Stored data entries
● ● ●

-- ==== Sys2Proof/Machine/Vector.lean ====
section
/-! DEFINITION. Sys2Proof/Machine/Vector.lean: the vector engine (R120 to R142, R154 to R156). -/

namespace Sys2Proof.Machine

/-! ## FP32 arithmetic with its flags (R126, R131, R153) -/

/-- A computation that sets bits of the arithmetic status word. -/
abbrev Fl := StateM W32

/-- The flags of an engine: overflow to infinity, and a NaN made from operands without one. -/
structure Eng where
  ovf : W32
  inv : W32

def vecEng : Eng := ⟨flagVovf, flagVinv⟩
def rowEng : Eng := ⟨flagRovf, flagRinv⟩

def raise (b : W32) : Fl Unit := modify (· ||| b)

/-- Round the exact result of an operation on `ins` to FP32. -/
def Eng.rn (g : Eng) (ins : List XF) (x : XF) : Fl XF := do
  let r := enc32f x
  raise ((if r.2 then g.ovf else 0) ||| (if x.isNan && !(ins.any XF.isNan) then g.inv else 0))
  return dec32 r.1

/-- MAX and MIN of R130: NaN when an operand is NaN. [DEDUCED, log 31] -/
def XF.max2 (a b : XF) : XF := if a.isNan || b.isNan then .nan else if XF.ltz a b then b else a
/-- [DEDUCED, log 31] -/
def XF.min2 (a b : XF) : XF := if a.isNan || b.isNan then .nan else if XF.ltz b a then b else a

/-- One addition into a compensated pair (R102, R103). -/
def Eng.padd (g : Eng) (p : Pair) (x : XF) : Fl Pair := do
  let r := p.add (enc32 x)
  raise ((if r.2 then g.ovf else 0) |||
    (if (dec32 r.1.s).isNan && !(dec32 p.norm.s).isNan && !x.isNan then g.inv else 0))
  return r.1

/-- The sum of a list in order, in a compensated pair that starts from `p`. -/
def Eng.psum (g : Eng) (p : Pair) (xs : List XF) : Fl Pair := xs.foldlM (fun p x => g.padd p x) p

/-- Read a pair as FP32. -/
def Eng.pval (g : Eng) (p : Pair) : Fl XF := g.rn [dec32 p.norm.s] p.value

/-! ## Micro-operations (R128 to R133) -/

def one : XF := .fin 1 0

/-- The functions that latch a branch bit, by operation code. -/
def latchAct : Nat → Option Iv.Act
  | 0x1B => some .silu | 0x1C => some .gelu | 0x1D => some .gelut | _ => none

/-- The derivative operations that read a branch bit. -/
def gradAct : Nat → Option Iv.Act
  | 0x27 => some .silu | 0x28 => some .gelu | 0x29 => some .gelut | _ => none

def uopKnown (u : Nat) : Bool :=
  (1 ≤ u && u ≤ 0xC) || (0x10 ≤ u && u ≤ 0x1D) || (0x20 ≤ u && u ≤ 0x29) || (0x30 ≤ u && u ≤ 0x34) || u == 0x38 ||
  (0x3C ≤ u && u ≤ 0x3E)

/-- The result of one micro-operation on its sources; `fmt` is CVT's format code and `bit` the branch bit read.
CVT's NaN of an infinity sets VINV beside CVT_INV. [DEDUCED, log 23] [DESIGN CHOICE, log 186] -/
def uop (u : Nat) (a b c : XF) (fmt : Nat) (bit : Bool) : Fl XF :=
  let r (ins : List XF) (x : XF) : Fl XF := vecEng.rn ins x
  let pole (ins : List XF) (x : XF) : Fl XF := do
    let y ← vecEng.rn ins x
    if y.isInf && ins.all XF.isFinite then raise flagVdivz
    return y
  let d (ins : List XF) (f : XF) : Fl XF := r (b :: ins) (b.mul (if f.isZero then .zero false else f))
  let cmp (p : Bool) : Fl XF := return if p then one else .zero false
  match u with
  | 0x01 => r [a, b] (a.add b)
  | 0x02 => r [a, b] (a.sub b)
  | 0x03 => r [a, b] (a.mul b)
  | 0x04 => r [a, b, c] ((a.mul b).add c)
  | 0x05 => r [a, b] (a.min2 b)
  | 0x06 => r [a, b] (a.max2 b)
  | 0x07 => r [a] a.abs
  | 0x08 => r [a] a.neg
  | 0x09 => pole [a] (one.div a)
  | 0x0A => r [a] a.sqrt
  | 0x0B => pole [a] a.rsqrt
  | 0x0C => pole [a, b] (a.div b)
  | 0x10 => r [a] a.exp
  | 0x11 => r [a] a.exp2
  | 0x12 => pole [a] a.log
  | 0x13 => pole [a] a.log2
  | 0x14 => r [a] a.tanh
  | 0x15 => r [a] a.sigm
  | 0x16 => r [a] a.softp
  | 0x17 => r [a] a.erf
  | 0x18 => r [a] (a.max2 (.zero false))
  | 0x19 => if XF.lt (.zero false) a then return a else r [a, b] (b.mul a)
  | 0x1A => if XF.lt (.zero false) a then return a else r [a, b] (a.elu b)
  | 0x1B => r [a] (a.act .silu)
  | 0x1C => r [a] (a.act .gelu)
  | 0x1D => r [a] (a.act .gelut)
  | 0x20 => d [a] (if XF.lt (.zero false) a then one else .zero false)
  | 0x21 => d [a, c] (if XF.lt (.zero false) a then one else c)
  | 0x22 => d [a] (a.mul (one.sub a))
  | 0x23 => d [a] (one.sub (a.mul a))
  | 0x24 => d [a] a
  | 0x25 => if a.isZero then d [a] a else r [a, b] (a.neg.elu b.neg)
  | 0x26 => d [a, c] (if XF.lt (.zero false) a then one else a.add c)
  | 0x27 => r [a, b] (a.actGrad .silu bit b)
  | 0x28 => r [a, b] (a.actGrad .gelu bit b)
  | 0x29 => r [a, b] (a.actGrad .gelut bit b)
  | 0x30 => cmp (XF.lt a b)
  | 0x31 => cmp (XF.le a b)
  | 0x32 => cmp (XF.eqv a b)
  | 0x33 => return if c.isZero then b else a
  | 0x34 => r [a, b, c] ((a.max2 b).min2 c)
  | 0x38 =>
    match Fmt.ofCode fmt with
    | some f => do
      let q := convert f a
      raise (cvtBits q.2 flagVovf)
      r [a] (decElem f q.1)
    | none => return a
  | _ => return a

/-- A micro-operation word, taken apart (R128). -/
structure UWord where
  u : Nat
  d : Nat
  a : Nat
  b : Nat
  c : Nat
  k : Nat
  rsvd : Nat

def UWord.of (w : Nat) : UWord :=
  ⟨nfld w 31 25, nfld w 24 21, nfld w 20 16, nfld w 15 11, nfld w 10 6, nfld w 5 1, nfld w 0 0⟩

/-- No reserved operation, selector or bit (R128). -/
def UWord.known (w : UWord) : Bool :=
  uopKnown w.u && decide (w.a ≤ 0x16) && decide (w.b ≤ 0x16) && decide (w.c ≤ 0x16) && w.rsvd == 0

● ● ●

# [Task item]
Retype the entries. Every line must match exactly.

# [Solution below]
-- ==== Sys2Proof/Machine/Vector.lean ====
section
/-! DEFINITION. Sys2Proof/Machine/Vector.lean: the vector engine (R120 to R142, R154 to R156). -/

namespace Sys2Proof.Machine

/-! ## FP32 arithmetic with its flags (R126, R131, R153) -/

/-- A computation that sets bits of the arithmetic status word. -/
abbrev Fl := StateM W32

/-- The flags of an engine: overflow to infinity, and a NaN made from operands without one. -/
structure Eng where
  ovf : W32
  inv : W32

def vecEng : Eng := ⟨flagVovf, flagVinv⟩
def rowEng : Eng := ⟨flagRovf, flagRinv⟩

def raise (b : W32) : Fl Unit := modify (· ||| b)

/-- Round the exact result of an operation on `ins` to FP32. -/
def Eng.rn (g : Eng) (ins : List XF) (x : XF) : Fl XF := do
  let r := enc32f x
  raise ((if r.2 then g.ovf else 0) ||| (if x.isNan && !(ins.any XF.isNan) then g.inv else 0))
  return dec32 r.1

/-- MAX and MIN of R130: NaN when an operand is NaN. [DEDUCED, log 31] -/
def XF.max2 (a b : XF) : XF := if a.isNan || b.isNan then .nan else if XF.ltz a b then b else a
/-- [DEDUCED, log 31] -/
def XF.min2 (a b : XF) : XF := if a.isNan || b.isNan then .nan else if XF.ltz b a then b else a

/-- One addition into a compensated pair (R102, R103). -/
def Eng.padd (g : Eng) (p : Pair) (x : XF) : Fl Pair := do
  let r := p.add (enc32 x)
  raise ((if r.2 then g.ovf else 0) |||
    (if (dec32 r.1.s).isNan && !(dec32 p.norm.s).isNan && !x.isNan then g.inv else 0))
  return r.1

/-- The sum of a list in order, in a compensated pair that starts from `p`. -/
def Eng.psum (g : Eng) (p : Pair) (xs : List XF) : Fl Pair := xs.foldlM (fun p x => g.padd p x) p

/-- Read a pair as FP32. -/
def Eng.pval (g : Eng) (p : Pair) : Fl XF := g.rn [dec32 p.norm.s] p.value

/-! ## Micro-operations (R128 to R133) -/

def one : XF := .fin 1 0

/-- The functions that latch a branch bit, by operation code. -/
def latchAct : Nat → Option Iv.Act
  | 0x1B => some .silu | 0x1C => some .gelu | 0x1D => some .gelut | _ => none

/-- The derivative operations that read a branch bit. -/
def gradAct : Nat → Option Iv.Act
  | 0x27 => some .silu | 0x28 => some .gelu | 0x29 => some .gelut | _ => none

def uopKnown (u : Nat) : Bool :=
  (1 ≤ u && u ≤ 0xC) || (0x10 ≤ u && u ≤ 0x1D) || (0x20 ≤ u && u ≤ 0x29) || (0x30 ≤ u && u ≤ 0x34) || u == 0x38 ||
  (0x3C ≤ u && u ≤ 0x3E)

/-- The result of one micro-operation on its sources; `fmt` is CVT's format code and `bit` the branch bit read.
CVT's NaN of an infinity sets VINV beside CVT_INV. [DEDUCED, log 23] [DESIGN CHOICE, log 186] -/
def uop (u : Nat) (a b c : XF) (fmt : Nat) (bit : Bool) : Fl XF :=
  let r (ins : List XF) (x : XF) : Fl XF := vecEng.rn ins x
  let pole (ins : List XF) (x : XF) : Fl XF := do
    let y ← vecEng.rn ins x
    if y.isInf && ins.all XF.isFinite then raise flagVdivz
    return y
  let d (ins : List XF) (f : XF) : Fl XF := r (b :: ins) (b.mul (if f.isZero then .zero false else f))
  let cmp (p : Bool) : Fl XF := return if p then one else .zero false
  match u with
  | 0x01 => r [a, b] (a.add b)
  | 0x02 => r [a, b] (a.sub b)
  | 0x03 => r [a, b] (a.mul b)
  | 0x04 => r [a, b, c] ((a.mul b).add c)
  | 0x05 => r [a, b] (a.min2 b)
  | 0x06 => r [a, b] (a.max2 b)
  | 0x07 => r [a] a.abs
  | 0x08 => r [a] a.neg
  | 0x09 => pole [a] (one.div a)
  | 0x0A => r [a] a.sqrt
  | 0x0B => pole [a] a.rsqrt
  | 0x0C => pole [a, b] (a.div b)
  | 0x10 => r [a] a.exp
  | 0x11 => r [a] a.exp2
  | 0x12 => pole [a] a.log
  | 0x13 => pole [a] a.log2
  | 0x14 => r [a] a.tanh
  | 0x15 => r [a] a.sigm
  | 0x16 => r [a] a.softp
  | 0x17 => r [a] a.erf
  | 0x18 => r [a] (a.max2 (.zero false))
  | 0x19 => if XF.lt (.zero false) a then return a else r [a, b] (b.mul a)
  | 0x1A => if XF.lt (.zero false) a then return a else r [a, b] (a.elu b)
  | 0x1B => r [a] (a.act .silu)
  | 0x1C => r [a] (a.act .gelu)
  | 0x1D => r [a] (a.act .gelut)
  | 0x20 => d [a] (if XF.lt (.zero false) a then one else .zero false)
  | 0x21 => d [a, c] (if XF.lt (.zero false) a then one else c)
  | 0x22 => d [a] (a.mul (one.sub a))
  | 0x23 => d [a] (one.sub (a.mul a))
  | 0x24 => d [a] a
  | 0x25 => if a.isZero then d [a] a else r [a, b] (a.neg.elu b.neg)
  | 0x26 => d [a, c] (if XF.lt (.zero false) a then one else a.add c)
  | 0x27 => r [a, b] (a.actGrad .silu bit b)
  | 0x28 => r [a, b] (a.actGrad .gelu bit b)
  | 0x29 => r [a, b] (a.actGrad .gelut bit b)
  | 0x30 => cmp (XF.lt a b)
  | 0x31 => cmp (XF.le a b)
  | 0x32 => cmp (XF.eqv a b)
  | 0x33 => return if c.isZero then b else a
  | 0x34 => r [a, b, c] ((a.max2 b).min2 c)
  | 0x38 =>
    match Fmt.ofCode fmt with
    | some f => do
      let q := convert f a
      raise (cvtBits q.2 flagVovf)
      r [a] (decElem f q.1)
    | none => return a
  | _ => return a

/-- A micro-operation word, taken apart (R128). -/
structure UWord where
  u : Nat
  d : Nat
  a : Nat
  b : Nat
  c : Nat
  k : Nat
  rsvd : Nat

def UWord.of (w : Nat) : UWord :=
  ⟨nfld w 31 25, nfld w 24 21, nfld w 20 16, nfld w 15 11, nfld w 10 6, nfld w 5 1, nfld w 0 0⟩

/-- No reserved operation, selector or bit (R128). -/
def UWord.known (w : UWord) : Bool :=
  uopKnown w.u && decide (w.a ≤ 0x16) && decide (w.b ≤ 0x16) && decide (w.c ≤ 0x16) && w.rsvd == 0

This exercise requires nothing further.